-- ==== Sys2Proof/Laws/Routines.lean ====
section
/-! SUPPORT. The trap routines: what a scan does with and without a zero word in reach, what stays unchanged, and what
going on with a held instruction can do. -/

namespace Sys2Proof.Machine

/-! ### The scans -/

/-- The bytes a scan puts out for a list of words. -/
def scanOutput (kind : ScanKind) (ws : List Word) : List Byte := ws.flatMap (scanBytes kind)

theorem cellsFrom_succ (s : State) (a : Word) (n : Nat) :
    cellsFrom s a (n + 1) = s.cell a :: cellsFrom s (a + 1) n := by
  simp only [cellsFrom, List.range_succ_eq_map, List.map_cons, List.map_map, List.cons.injEq]
  refine ⟨by simp, List.map_congr_left fun k _ => ?_⟩
  simp only [Function.comp, Nat.succ_eq_add_one, BitVec.ofNat_add]
  congr 1
  ac_rfl

@[simp] theorem cellsFrom_putChars (s : State) (bs : List Byte) (a : Word) (n : Nat) :
    cellsFrom (putChars bs s) a n = cellsFrom s a n := rfl

/-- A raw scan that meets its zero word after `m` words puts those words out and is done. -/
theorem scanLoop_string (kind : ScanKind) (m n : Nat) (a : Word) (s : State) (hmn : m < n)
    (hne : ∀ k, k < m → s.cell (a + BitVec.ofNat 16 k) ≠ 0) (hz : s.cell (a + BitVec.ofNat 16 m) = 0) :
    scanLoop false kind n a s = (none, putChars (scanOutput kind (cellsFrom s a m)) s) := by
  induction m generalizing n a s with
  | zero =>
    obtain ⟨n, rfl⟩ : ∃ k, n = k + 1 := ⟨n - 1, by omega⟩
    have hz' : s.cell a = 0 := by simpa using hz
    simp [scanLoop, hz', scanOutput, cellsFrom]
  | succ m ih =>
    obtain ⟨n, rfl⟩ : ∃ k, n = k + 1 := ⟨n - 1, by omega⟩
    have h0 : s.cell a ≠ 0 := by simpa using hne 0 (by omega)
    have shift : ∀ k, a + 1 + BitVec.ofNat 16 k = a + BitVec.ofNat 16 (k + 1) := by
      intro k; rw [BitVec.ofNat_add]; ac_rfl
    have := ih n (a + 1) (putChars (scanBytes kind (s.cell a)) s) (by omega)
      (fun k hk => by rw [State.cell_putChars, shift]; exact hne (k + 1) (by omega))
      (by rw [State.cell_putChars, shift]; exact hz)
    simp only [scanLoop, scanRead_raw, h0, ↓reduceIte, this, cellsFrom_putChars, putChars_putChars]
    simp [scanOutput, cellsFrom_succ]

/-- A raw scan over memory with no zero word is not done after any number of words. -/
theorem scanLoop_nonzero (kind : ScanKind) (n : Nat) (a : Word) (s : State) (hne : ∀ b, s.cell b ≠ 0) :
    scanLoop false kind n a s =
      (some (a + BitVec.ofNat 16 n), putChars (scanOutput kind (cellsFrom s a n)) s) := by
  induction n generalizing a s with
  | zero => simp [scanLoop, scanOutput, cellsFrom]
  | succ n ih =>
    have := ih (a + 1) (putChars (scanBytes kind (s.cell a)) s) (by simpa using hne)
    simp only [scanLoop, scanRead_raw, hne a, ↓reduceIte, this, cellsFrom_putChars, putChars_putChars]
    refine Prod.ext ?_ ?_
    · simp only [Option.some.injEq, BitVec.ofNat_add]
      ac_rfl
    · simp [scanOutput, cellsFrom_succ]

/-- In memory with a zero word somewhere, every address has a string of fewer than 65536 words from it. -/
theorem stringAt_of_zero (s : State) (a b : Word) (hb : s.cell b = 0) : ∃ n, StringAt s a n := by
  have hex : ∃ n, s.cell (a + BitVec.ofNat 16 n) = 0 :=
    ⟨(b - a).toNat, by
      rw [BitVec.ofNat_toNat, BitVec.setWidth_eq, BitVec.add_comm, BitVec.sub_add_cancel]; exact hb⟩
  classical
  have hmin : ∀ k, k < Nat.find hex → s.cell (a + BitVec.ofNat 16 k) ≠ 0 := fun k hk => Nat.find_min hex hk
  refine ⟨Nat.find hex, Nat.lt_of_le_of_lt ?_ (b - a).isLt, hmin, Nat.find_spec hex⟩
  refine Nat.find_min' hex ?_
  rw [BitVec.ofNat_toNat, BitVec.setWidth_eq, BitVec.add_comm, BitVec.sub_add_cancel]
  exact hb

/-- A raw scan from a string ends with the string's words put out. -/
theorem scanFrom_string (kind : ScanKind) (a : Word) (n : Nat) (s : State) (h : StringAt s a n) :
    scanFrom false kind a s = putChars (scanOutput kind (cellsFrom s a n)) s := by
  simp [scanFrom, scanBound, scanLoop_string kind n 65536 a s h.1 h.2.1 h.2.2]

/-- A raw scan over memory with no zero word leaves the machine held inside it, one round further. -/
theorem scanFrom_nonzero (kind : ScanKind) (a : Word) (s : State) (h : ∀ b, s.cell b ≠ 0) :
    scanFrom false kind a s =
      (putChars (scanOutput kind (cellsFrom s a 65536)) s).setHold (some (.scan kind a)) := by
  have : scanBound false s = 65536 := rfl
  simp [scanFrom, this, scanLoop_nonzero kind 65536 a s h]

/-- Everything a raw scan can do: it puts bytes out, and is either done or held. -/
theorem scanFrom_raw_cases (kind : ScanKind) (a : Word) (s : State) :
    ∃ bs, scanFrom false kind a s = putChars bs s ∨
      scanFrom false kind a s = (putChars bs s).setHold (some (.scan kind a)) := by
  by_cases h : ∃ b, s.cell b = 0
  · obtain ⟨b, hb⟩ := h
    obtain ⟨n, hn⟩ := stringAt_of_zero s a b hb
    exact ⟨_, .inl (scanFrom_string kind a n s hn)⟩
  · exact ⟨_, .inr (scanFrom_nonzero kind a s fun b hb => h ⟨b, hb⟩)⟩

theorem putString_eq (kind : ScanKind) (s : State) : putString kind s = scanFrom false kind (s.reg 0) s := rfl

/-- Everything PUTS and PUTSP can do. -/
theorem putString_cases (kind : ScanKind) (s : State) :
    ∃ bs, putString kind s = putChars bs s ∨
      putString kind s = (putChars bs s).setHold (some (.scan kind (s.reg 0))) :=
  scanFrom_raw_cases kind (s.reg 0) s

/-! ### GETC and IN -/

/-- Everything the reading half of GETC can do. -/
theorem getcTake_cases (s : State) :
    (s.input = [] ∧ getcTake s = s.setHold (some .getc)) ∨
    (∃ c rest, s.input = c :: rest ∧ getcTake s = (s.setInput rest).setReg 0 (zext16 c)) := by
  cases h : s.input with
  | nil => exact .inl ⟨rfl, by simp [getcTake, readChar_of_nil s h]⟩
  | cons c rest => exact .inr ⟨c, rest, rfl, by simp [getcTake, readChar_of_cons s c rest h]⟩

/-- Everything the reading half of IN can do. -/
theorem inTake_cases (s : State) :
    (s.input = [] ∧ inTake s = s.setHold (some .inChar)) ∨
    (∃ c rest, s.input = c :: rest ∧ inTake s = (putChars [c] (s.setInput rest)).setReg 0 (zext16 c)) := by
  cases h : s.input with
  | nil => exact .inl ⟨rfl, by simp [inTake, readChar_of_nil s h]⟩
  | cons c rest => exact .inr ⟨c, rest, rfl, by simp [inTake, readChar_of_cons s c rest h]⟩

/-! ### Undefined vectors -/

@[simp] theorem undefinedVector_noop (s : State) : undefinedVector .noop s = s := rfl

@[simp] theorem undefinedVector_fatal (s : State) : undefinedVector .fatal s = s.setRun .aborted := rfl

/-! ### What no routine changes -/

theorem resumeHold_pc (h : Hold) (s : State) : (resumeHold h s).pc = s.pc := by
  cases h with
  | getc =>
    simp only [resumeHold]
    split
    · rfl
    · rcases getcTake_cases (s.setHold none) with ⟨_, e⟩ | ⟨_, _, _, e⟩ <;> simp [e]
  | inChar =>
    simp only [resumeHold]
    split
    · rfl
    · rcases inTake_cases (s.setHold none) with ⟨_, e⟩ | ⟨_, _, _, e⟩ <;> simp [e]
  | scan kind a =>
    obtain ⟨bs, e | e⟩ := scanFrom_raw_cases kind a (s.setHold none) <;> simp [resumeHold, Config.trapScanIntercepted, e]

/-- Everything going on with a held instruction can do to the fields no routine reads: memory, the flag, the stop
request and the host's plan stay, and the run state stays or becomes STOPPED. -/
theorem resumeHold_frame (h : Hold) (s : State) :
    (resumeHold h s).mem = s.mem ∧ (resumeHold h s).cond = s.cond ∧ (resumeHold h s).stopReq = s.stopReq ∧
    (resumeHold h s).hostPlan = s.hostPlan ∧
    ((resumeHold h s).run = s.run ∨
      (s.stopReq = true ∧ (resumeHold h s).run = .stopped ∧ (resumeHold h s).hold = none)) := by
  cases h with
  | getc =>
    simp only [resumeHold]
    split
    · rename_i hs; simp [hs]
    · rcases getcTake_cases (s.setHold none) with ⟨_, e⟩ | ⟨_, _, _, e⟩ <;> simp [e]
  | inChar =>
    simp only [resumeHold]
    split
    · rename_i hs; simp [hs]
    · rcases inTake_cases (s.setHold none) with ⟨_, e⟩ | ⟨_, _, _, e⟩ <;> simp [e]
  | scan kind a =>
    obtain ⟨bs, e | e⟩ := scanFrom_raw_cases kind a (s.setHold none) <;> simp [resumeHold, Config.trapScanIntercepted, e]

end Sys2Proof.Machine
end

• [Task]: Exact lines only, please: output the listing from the first line to the line with "intro k; rw [BitVec.ofNat_add]; ac_rfl", both included.

• [Result]:
-- ==== Sys2Proof/Laws/Routines.lean ====
section
/-! SUPPORT. The trap routines: what a scan does with and without a zero word in reach, what stays unchanged, and what
going on with a held instruction can do. -/

namespace Sys2Proof.Machine

/-! ### The scans -/

/-- The bytes a scan puts out for a list of words. -/
def scanOutput (kind : ScanKind) (ws : List Word) : List Byte := ws.flatMap (scanBytes kind)

theorem cellsFrom_succ (s : State) (a : Word) (n : Nat) :
    cellsFrom s a (n + 1) = s.cell a :: cellsFrom s (a + 1) n := by
  simp only [cellsFrom, List.range_succ_eq_map, List.map_cons, List.map_map, List.cons.injEq]
  refine ⟨by simp, List.map_congr_left fun k _ => ?_⟩
  simp only [Function.comp, Nat.succ_eq_add_one, BitVec.ofNat_add]
  congr 1
  ac_rfl

@[simp] theorem cellsFrom_putChars (s : State) (bs : List Byte) (a : Word) (n : Nat) :
    cellsFrom (putChars bs s) a n = cellsFrom s a n := rfl

/-- A raw scan that meets its zero word after `m` words puts those words out and is done. -/
theorem scanLoop_string (kind : ScanKind) (m n : Nat) (a : Word) (s : State) (hmn : m < n)
    (hne : ∀ k, k < m → s.cell (a + BitVec.ofNat 16 k) ≠ 0) (hz : s.cell (a + BitVec.ofNat 16 m) = 0) :
    scanLoop false kind n a s = (none, putChars (scanOutput kind (cellsFrom s a m)) s) := by
  induction m generalizing n a s with
  | zero =>
    obtain ⟨n, rfl⟩ : ∃ k, n = k + 1 := ⟨n - 1, by omega⟩
    have hz' : s.cell a = 0 := by simpa using hz
    simp [scanLoop, hz', scanOutput, cellsFrom]
  | succ m ih =>
    obtain ⟨n, rfl⟩ : ∃ k, n = k + 1 := ⟨n - 1, by omega⟩
    have h0 : s.cell a ≠ 0 := by simpa using hne 0 (by omega)
    have shift : ∀ k, a + 1 + BitVec.ofNat 16 k = a + BitVec.ofNat 16 (k + 1) := by
      intro k; rw [BitVec.ofNat_add]; ac_rfl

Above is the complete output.